__PROMPT__:
Give back the line that contains "(h0 : memRead" and every following line, exactly as they appear, through the end of the data.

────────────────────────────────────────

theorem execRemap_ctr {s t : State} (h : execRemap s = .next t) :
    (s.geom.height.toNat = 0 ∨ s.geom.width.toNat = 0 → t.ctr = s.ctr) ∧
    (0 < s.geom.height.toNat → 0 < s.geom.width.toNat → t.ctr =
      remapPass s.canvas (fieldCountNat s.geom.nf - 1, s.geom.height.toNat - 1, s.geom.width.toNat - 1) s.ctr) := by
  obtain ⟨u, hu, _, rfl⟩ := execRemap_frame h
  constructor
  · intro h0
    have : remapSites (fieldCountNat s.geom.nf) s.geom.height.toNat s.geom.width.toNat = [] := by
      rcases h0 with h0 | h0 <;> simp [remapSites, h0]
    rw [this] at hu
    cases hu
    rfl
  · intro hh hw
    obtain ⟨l, hl⟩ := remapSites_eq_concat (nf := fieldCountNat s.geom.nf) (by cases s.geom.nf <;> decide) hh hw
    rw [hl] at hu
    exact (forEach_counters (pass := remapPass) (fun _ _ _ => remapSite_ctr) (fun _ _ => rfl) hu).2

theorem execFill_ctr {s t : State} (h : execFill s = .next t) :
    (s.canvas.wout.toNat ≤ 1 ∨ s.canvas.hout.toNat ≤ 1 → t.ctr = s.ctr) ∧
    (1 < s.canvas.wout.toNat → 1 < s.canvas.hout.toNat → t.ctr = fillVisitPass s.canvas (1, 1) s.ctr) := by
  obtain ⟨u, hu, _, rfl⟩ := execFill_frame h
  constructor
  · intro h0
    have : fillVisits s.canvas.wout.toNat s.canvas.hout.toNat = [] := by
      rcases h0 with h0 | h0 <;> simp [fillVisits, Nat.sub_eq_zero_of_le h0, downTo1]
    rw [this] at hu
    cases hu
    rfl
  · intro hw hh
    obtain ⟨l, hl⟩ := fillVisits_eq_concat hw hh
    rw [hl] at hu
    refine (forEach_counters (pass := fillVisitPass) (fun _ _ _ => fillVisit_ctr) (fun b c => ?_) hu).2
    by_cases hcc : s.canvas.cc.toNat = 0 <;> simp [fillVisitPass, hcc]

theorem execCrop_ctr {s t : State} (h : execCrop s = .next t) :
    (s.canvas.outW = 0 ∨ s.canvas.outH = 0 ∨ s.canvas.cc = 0 → t.ctr = s.ctr) ∧
    (0 < s.canvas.outW.toNat → 0 < s.canvas.outH.toNat → 0 < s.canvas.cc.toNat → t.ctr =
      cropPass s.canvas (s.canvas.outW.toNat - 1, s.canvas.outH.toNat - 1, s.canvas.cc.toNat - 1) s.ctr) := by
  obtain ⟨u, hu, _, rfl⟩ := execCrop_frame h
  constructor
  · intro h0
    have : cropValues s.canvas.outW.toNat s.canvas.outH.toNat s.canvas.cc.toNat = [] := by
      rcases h0 with h0 | h0 | h0 <;> simp [cropValues, h0]
    rw [this] at hu
    cases hu
    rfl
  · intro hw hh hc
    obtain ⟨l, hl⟩ := cropValues_eq_concat hw hh hc
    rw [hl] at hu
    exact (forEach_counters (pass := cropPass) (fun _ _ _ => cropValue_ctr) (fun _ _ => rfl) hu).2

theorem execEmit_ctr {s t : State} (h : execEmit s = .next t) : t.ctr = afterLinear (outSize s) s.ctr := by
  unfold execEmit at h
  obtain ⟨u, hu, h⟩ := andThen_eq_next.1 h
  cases h
  show u.ctr = _
  rcases Nat.eq_zero_or_eq_succ_pred (outSize s) with h0 | hn
  · rw [h0] at hu ⊢
    cases hu
    rfl
  · rw [hn, List.range_succ] at hu
    rw [afterLinear, if_neg (by omega)]
    exact (forEach_counters (pass := emitPass) (fun _ _ _ => presentValue_ctr) (fun _ _ => rfl) hu).2

/-- What the linear index counter holds after a loop over `n` values. -/
theorem afterLinear_spec (n : Nat) (c : Counters) :
    (n = 0 → afterLinear n c = c) ∧
    (0 < n → n ≤ 2 ^ 38 → afterLinear n c = { c with lin := (afterLinear n c).lin } ∧ (afterLinear n c).lin.toNat + 1 = n) := by
  constructor
  · intro h
    exact if_pos h
  · intro h0 hn
    rw [afterLinear, if_neg (by omega)]
    exact ⟨rfl, toNat_last_add_one h0 hn⟩

/-- Settles O41: each stage leaves the counters of its last pass, and these hold the numbers of that pass. -/
theorem loopCountersHoldTheLastPass : Obligations.LoopCountersHoldTheLastPass := by
  refine ⟨fun s t h => ?_, fun s t h => ?_, fun s t h => ?_, fun s t h => ?_, fun s t h => ?_, fun s t h => ?_⟩
  · cases h
    rfl
  · cases h
    exact afterLinear_spec (gridSize s) s.ctr
  · obtain ⟨hnone, hlast⟩ := execRemap_ctr h
    refine ⟨hnone, fun hh hw => ?_⟩
    rw [hlast hh hw]
    have hy := s.geom.height.isLt
    have hx := s.geom.width.isLt
    exact ⟨rfl, by cases s.geom.nf <;> rfl, toNat_last_add_one hh (by omega), toNat_last_add_one hw (by omega)⟩
  · obtain ⟨hnone, hlast⟩ := execFill_ctr h
    refine ⟨hnone, fun hw hh => ?_⟩
    rw [hlast hw hh]
    refine ⟨rfl, fun hcc => by simp [fillVisitPass, hcc], fun h0 h4 => ?_⟩
    rw [fillVisitPass, if_pos ⟨rfl, by omega⟩]
    exact toNat_last_add_one h0 h4
  · obtain ⟨hnone, hlast⟩ := execCrop_ctr h
    refine ⟨hnone, fun hw hh hc => ?_⟩
    rw [hlast hw hh hc]
    have hy := s.canvas.outH.isLt
    have hx := s.canvas.outW.isLt
    exact ⟨rfl, toNat_last_add_one hh (by omega), toNat_last_add_one hw (by omega), fun h4 => toNat_last_add_one hc h4⟩
  · rw [execEmit_ctr h]
    exact afterLinear_spec (outSize s) s.ctr

end Sys2Proof.Machine
end

section
/-!
The host's side of 10_state.md: what it may write and read, and what reset leaves (rules R30, R41, R42).
-/

namespace Sys2Proof.Machine

/-! ### Writes of the host -/

theorem hostWriteInput_idle {s : State} (h : s.phase = .idle) (t : State) : hostWriteInput s t = .next t := if_pos h

theorem hostWriteInput_denied {s : State} (h : s.phase ≠ .idle) (t : State) : hostWriteInput s t = .refused .hostMoveDenied := if_neg h

/-- What every location of a memory holds after the host has loaded one. -/
theorem memRead_loaded {w : Nat} (m : Mem w) (a : Nat) (v : BitVec w) (n : Nat) :
    memRead (memWrite m a v) n = if n = a then some v else memRead m n := by
  rw [memRead_memWrite]
  simp only [eq_comm]

/-- Settles O48: every input goes through `hostWriteInput`, which looks at PHASE alone. -/
theorem hostWritesInputsInIdleOnly : Obligations.HostWritesInputsInIdleOnly := by
  intro s
  constructor
  · intro h
    refine ⟨fun v => hostWriteInput_idle h _, fun v => hostWriteInput_idle h _, fun v => hostWriteInput_idle h _,
      fun g => hostWriteInput_idle h _, fun a b => ?_, fun a b => ?_⟩
    · exact ⟨_, hostWriteInput_idle h _, rfl, memRead_loaded _ _ _⟩
    · exact ⟨_, hostWriteInput_idle h _, rfl, memRead_loaded _ _ _⟩
  · intro h
    exact ⟨fun v => hostWriteInput_denied h _, fun v => hostWriteInput_denied h _, fun v => hostWriteInput_denied h _,
      fun g => hostWriteInput_denied h _, fun a b => hostWriteInput_denied h _, fun a b => hostWriteInput_denied h _⟩

/-! ### Reads of the host -/

/-- The registers readable at any time, as a list (10_state.md rules R30, R42; log 16). -/
theorem readableAlways_iff (r : CtlReg) :
    readableAlways r = true ↔ r ∈ [.cmd, .status, .cfg, .metaLen, .dumpLen, .phase, .gainR, .gainG, .gainB] := by
  cases r <;> simp [readableAlways]

/-- The registers written before a SizeMismatch, as a list (60_exceptions.md rule R200). -/
theorem writtenBeforeSizeMismatch_iff (r : CtlReg) :
    writtenBeforeSizeMismatch r = true ↔ r ∈ [.width, .height, .wpr, .fieldBytes] := by
  cases r <;> simp [writtenBeforeSizeMismatch]

/-- When the host may read a control register (10_state.md rule R42). -/
theorem mayReadCtl_iff (s : State) (r : CtlReg) : mayReadCtl s r = true ↔
    readableAlways r = true ∨ s.phase = .done ∨
      s.phase = .error ∧ s.status.errcode = .sizeMismatch ∧ writtenBeforeSizeMismatch r = true := by
  simp only [mayReadCtl, Bool.or_eq_true, Bool.and_eq_true, decide_eq_true_eq, or_assoc, and_assoc]

theorem hostReadCtl_allowed {s : State} {r : CtlReg} (h : mayReadCtl s r = true) : hostReadCtl r s = .next (ctlValue s r) := if_pos h

theorem hostReadCtl_always {r : CtlReg} (h : readableAlways r = true) (s : State) : hostReadCtl r s = .next (ctlValue s r) :=
  hostReadCtl_allowed ((mayReadCtl_iff s r).2 (.inl h))

theorem hostReadCtl_done {s : State} (h : s.phase = .done) (r : CtlReg) : hostReadCtl r s = .next (ctlValue s r) :=
  hostReadCtl_allowed ((mayReadCtl_iff s r).2 (.inr (.inl h)))

/-- The registers that CHKSIZE's check leaves written are read at DONE and after a SizeMismatch (60_exceptions.md rule R200). -/
theorem hostReadCtl_written {s : State} (h : s.phase = .done ∨ s.phase = .error ∧ s.status.errcode = .sizeMismatch) {r : CtlReg}
    (hr : writtenBeforeSizeMismatch r = true) : hostReadCtl r s = .next (ctlValue s r) :=
  hostReadCtl_allowed ((mayReadCtl_iff s r).2 (.inr (h.imp_right fun e => ⟨e.1, e.2, hr⟩)))

theorem hostReadCtl_denied {s : State} {r : CtlReg} (h : mayReadCtl s r ≠ true) : hostReadCtl r s = .refused .hostReadDenied := if_neg h

theorem hostReadLut_done {s : State} (h : s.phase = .done) {t : Fin 3} {smp : Sample} {v : Cell16}
    (hv : memRead (tableAt s.lut t.val) smp.toNat = some v) : hostReadLut t smp s = .next v :=
  (if_pos h).trans (readLut_eq_next.2 hv)

theorem hostReadGrid_done {s : State} (h : s.phase = .done) {x y c : Nat} {v : Cell16} (hx : x < s.canvas.wout.toNat)
    (hy : y < s.canvas.hout.toNat) (hc : c < s.canvas.cc.toNat) (hv : memRead s.grid (gridIndex s x y c) = some v) :
    hostReadGrid x y c s = .next v :=
  (if_pos h).trans (readGrid_eq_next.2 ⟨by simp [gridHas, hx, hy, hc], hv⟩)

theorem hostReadOut_done {s : State} (h : s.phase = .done) {x y c : Nat} {v : Cell16} (hx : x < s.canvas.outW.toNat)
    (hy : y < s.canvas.outH.toNat) (hc : c < s.canvas.cc.toNat) (hv : memRead s.out (outIndex s x y c) = some v) :
    hostReadOut x y c s = .next v :=
  (if_pos h).trans (readOut_eq_next.2 ⟨by simp [outHas, hx, hy, hc], hv⟩)

theorem hostReadMeta_done {s : State} (h : s.phase = .done) {a : Nat} {b : Byte} (ha : a < s.metaLen.toNat)
    (hb : memRead s.metaBlob a = some b) : hostReadMeta a s = .next b :=
  (if_pos h).trans (readMeta_eq_next.2 ⟨ha, hb⟩)

theorem hostReadRaw_done {s : State} (h : s.phase = .done) {a : Nat} {b : Byte} (ha : a < s.dumpLen.toNat)
    (hb : memRead s.raw a = some b) : hostReadRaw a s = .next b :=
  (if_pos h).trans (readRaw_eq_next.2 ⟨ha, hb⟩)

/-- Settles O49, from when `mayReadCtl` holds and from what each read of a memory answers at DONE. -/
theorem hostReadsFollowPhase : Obligations.HostReadsFollowPhase := by
  refine ⟨fun s => ?_, fun s h => ?_, fun s h => ?_, fun s r hd ha hs => ?_, fun s h => ?_⟩
  · exact ⟨hostReadCtl_always rfl s, hostReadCtl_always rfl s, hostReadCtl_always rfl s, hostReadCtl_always rfl s,
      hostReadCtl_always rfl s, hostReadCtl_always rfl s, hostReadCtl_always rfl s, hostReadCtl_always rfl s,
      hostReadCtl_always rfl s⟩
  · exact ⟨hostReadCtl_written h rfl, hostReadCtl_written h rfl, hostReadCtl_written h rfl, hostReadCtl_written h rfl⟩
  · have reg := hostReadCtl_done h
    exact ⟨reg .nf, reg .scale, reg .xcrop, reg .ycrop, reg .xoff, reg .yoff, fun k => ⟨reg (.xshift k), reg (.yshift k)⟩,
      reg .wout, reg .hout, reg .cc, reg .outW, reg .outH,
      fun _ _ => ⟨hostReadLut_done h (t := 0), hostReadLut_done h (t := 1), hostReadLut_done h (t := 2)⟩,
      fun _ _ _ _ => hostReadGrid_done h, fun _ _ _ _ => hostReadOut_done h,
      fun _ _ => hostReadMeta_done h, fun _ _ => hostReadRaw_done h⟩
  · refine hostReadCtl_denied fun hmay => ?_
    rw [mayReadCtl_iff, readableAlways_iff, writtenBeforeSizeMismatch_iff] at hmay
    rcases hmay with h | h | h
    · exact ha h
    · exact hd h
    · exact hs h
  · exact ⟨fun _ _ => if_neg h, fun _ _ _ => if_neg h, fun _ _ _ => if_neg h, fun _ => if_neg h, fun _ => if_neg h⟩

end Sys2Proof.Machine
end

section
/-!
PROOF of O8: what `Be16` and `RawWord` answer on loaded bytes, and the number each assembles.
-/

namespace Sys2Proof.Machine

/-- On two loaded bytes within META_LEN `Be16` answers their big-endian pair (20_memory.md rule R61). -/
theorem readBe16_of_bytes {s : State} {a : Nat} {hi lo : Byte} (ha : a + 1 < s.metaLen.toNat)
    (h0 : memRead s.metaBlob a = some hi) (h1 : memRead s.metaBlob (a + 1) = some lo) :
    readBe16 a s = .next (bigEndian hi lo) :=
  have hhi : readMeta a s = .next hi := readMeta_eq_next.2 ⟨Nat.lt_of_succ_lt ha, h0⟩
  have hlo : readMeta (a + 1) s = .next lo := readMeta_eq_next.2 ⟨ha, h1⟩
  readBe16_eq_next.2 ⟨hi, lo, hhi, hlo, rfl⟩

────────────────────────────────────────

__YOUR SOLUTION__:
    (h0 : memRead s.metaBlob a = some hi) (h1 : memRead s.metaBlob (a + 1) = some lo) :
    readBe16 a s = .next (bigEndian hi lo) :=
  have hhi : readMeta a s = .next hi := readMeta_eq_next.2 ⟨Nat.lt_of_succ_lt ha, h0⟩
  have hlo : readMeta (a + 1) s = .next lo := readMeta_eq_next.2 ⟨ha, h1⟩
  readBe16_eq_next.2 ⟨hi, lo, hhi, hlo, rfl⟩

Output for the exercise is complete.